(Data Opens)
/-! ## Exceptions (R432) -/

abbrev Exc.illegal : Nat := 1
abbrev Exc.memory : Nat := 2
abbrev Exc.align : Nat := 3
abbrev Exc.ctlAccess : Nat := 4
abbrev Exc.branchRange : Nat := 5
abbrev Exc.emitRange : Nat := 6
abbrev Exc.nodeInvalid : Nat := 7
abbrev Exc.tokenFull : Nat := 8
abbrev Exc.latchOrder : Nat := 9
abbrev Exc.latchNotHeld : Nat := 10
abbrev Exc.latchHeld : Nat := 11
abbrev Exc.latchRange : Nat := 12
abbrev Exc.handle : Nat := 13
abbrev Exc.handleHeld : Nat := 14
abbrev Exc.badOperand : Nat := 15
abbrev Exc.runLimit : Nat := 16
abbrev Exc.trap : Nat := 17
abbrev Exc.clusterRestart : Nat := 18

/-! ## Line positions (R420) -/

/-- The LP word of now, or 0 while LP_VALID = 0. -/
def State.lpWord (s : State) : BitVec 64 :=
  if s.lpValid then BitVec.ofNat 64 (s.time.frame % 2 ^ 43 * 2 ^ 21 + s.time.sym / 25) else 0

/-- The frame of an LP word: the one within 2^42 frames of the present frame. -/
def State.lpFrame (s : State) (w : BitVec 64) : Nat :=
  let d := sext 43 (toTwos 43 ((w.toNat / 2 ^ 21 : Nat) - (s.time.frame : Int)))
  (((s.time.frame : Int) + d) % (2 ^ 48 : Nat)).toNat

/-- Whether LP(F, c, 0) has been reached. [DESIGN CHOICE, log entry 163] -/
def State.lpPassed (s : State) (f c : Nat) : Bool := decide (f * frameSymbols + 25 * c ≤ s.time.frame * frameSymbols + s.time.sym)

/-! ## Alarms (R381, R403) -/

def alarmValid (e : BitVec 128) : Bool := bitOf e.toNat 127
def alarmNode (e : BitVec 128) : Nat := bitsOf e.toNat 125 110
def alarmFrame (e : BitVec 128) : Nat := bitsOf e.toNat 109 62
def alarmCell (e : BitVec 128) : Nat := bitsOf e.toNat 61 41
def alarmPeriod (e : BitVec 128) : Nat := bitsOf e.toNat 40 25
def alarmMissed (e : BitVec 128) : Nat := bitsOf e.toNat 24 9

/-- An alarm entry. [DEDUCED, log entry 105] -/
def mkAlarm (valid : Bool) (node f c period missed : Nat) : BitVec 128 :=
  BitVec.ofNat 128 (b2n valid * 2 ^ 127 + node % 2 ^ 16 * 2 ^ 110 + f % 2 ^ 48 * 2 ^ 62 + c % 2 ^ 21 * 2 ^ 41 + period % 2 ^ 16 * 2 ^ 25 +
    missed % 2 ^ 16 * 2 ^ 9)

def State.alarm (s : State) (i : Nat) : BitVec 128 := Tbl.get (fun _ => 0) s.lsch.alarms i
def State.setAlarm (s : State) (i : Nat) (e : BitVec 128) : State :=
  { s with lsch := { s.lsch with alarms := Tbl.set (fun _ => 0) s.lsch.alarms i e } }

/-- Mark or unmark an alarm as found passed. -/
def State.markLate (s : State) (i : Nat) (b : Bool) : State :=
  let l := s.lsch.dueLate.filter (· != i)
  { s with lsch := { s.lsch with dueLate := if b then l ++ [i] else l } }

/-- Replace an alarm entry whole; one armed with a target that has passed falls due at once with LATE. -/
def State.armAlarm (s : State) (i : Nat) (e : BitVec 128) : State :=
  (s.setAlarm i e).markLate i (alarmValid e && s.lpValid && s.lpPassed (alarmFrame e) (alarmCell e))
(Data Closes)
Print, unaltered, every line from the beginning of the material down to the line with "def State.lpFrame (s".

Answer:
/-! ## Exceptions (R432) -/

abbrev Exc.illegal : Nat := 1
abbrev Exc.memory : Nat := 2
abbrev Exc.align : Nat := 3
abbrev Exc.ctlAccess : Nat := 4
abbrev Exc.branchRange : Nat := 5
abbrev Exc.emitRange : Nat := 6
abbrev Exc.nodeInvalid : Nat := 7
abbrev Exc.tokenFull : Nat := 8
abbrev Exc.latchOrder : Nat := 9
abbrev Exc.latchNotHeld : Nat := 10
abbrev Exc.latchHeld : Nat := 11
abbrev Exc.latchRange : Nat := 12
abbrev Exc.handle : Nat := 13
abbrev Exc.handleHeld : Nat := 14
abbrev Exc.badOperand : Nat := 15
abbrev Exc.runLimit : Nat := 16
abbrev Exc.trap : Nat := 17
abbrev Exc.clusterRestart : Nat := 18

/-! ## Line positions (R420) -/

/-- The LP word of now, or 0 while LP_VALID = 0. -/
def State.lpWord (s : State) : BitVec 64 :=
  if s.lpValid then BitVec.ofNat 64 (s.time.frame % 2 ^ 43 * 2 ^ 21 + s.time.sym / 25) else 0

/-- The frame of an LP word: the one within 2^42 frames of the present frame. -/
def State.lpFrame (s : State) (w : BitVec 64) : Nat :=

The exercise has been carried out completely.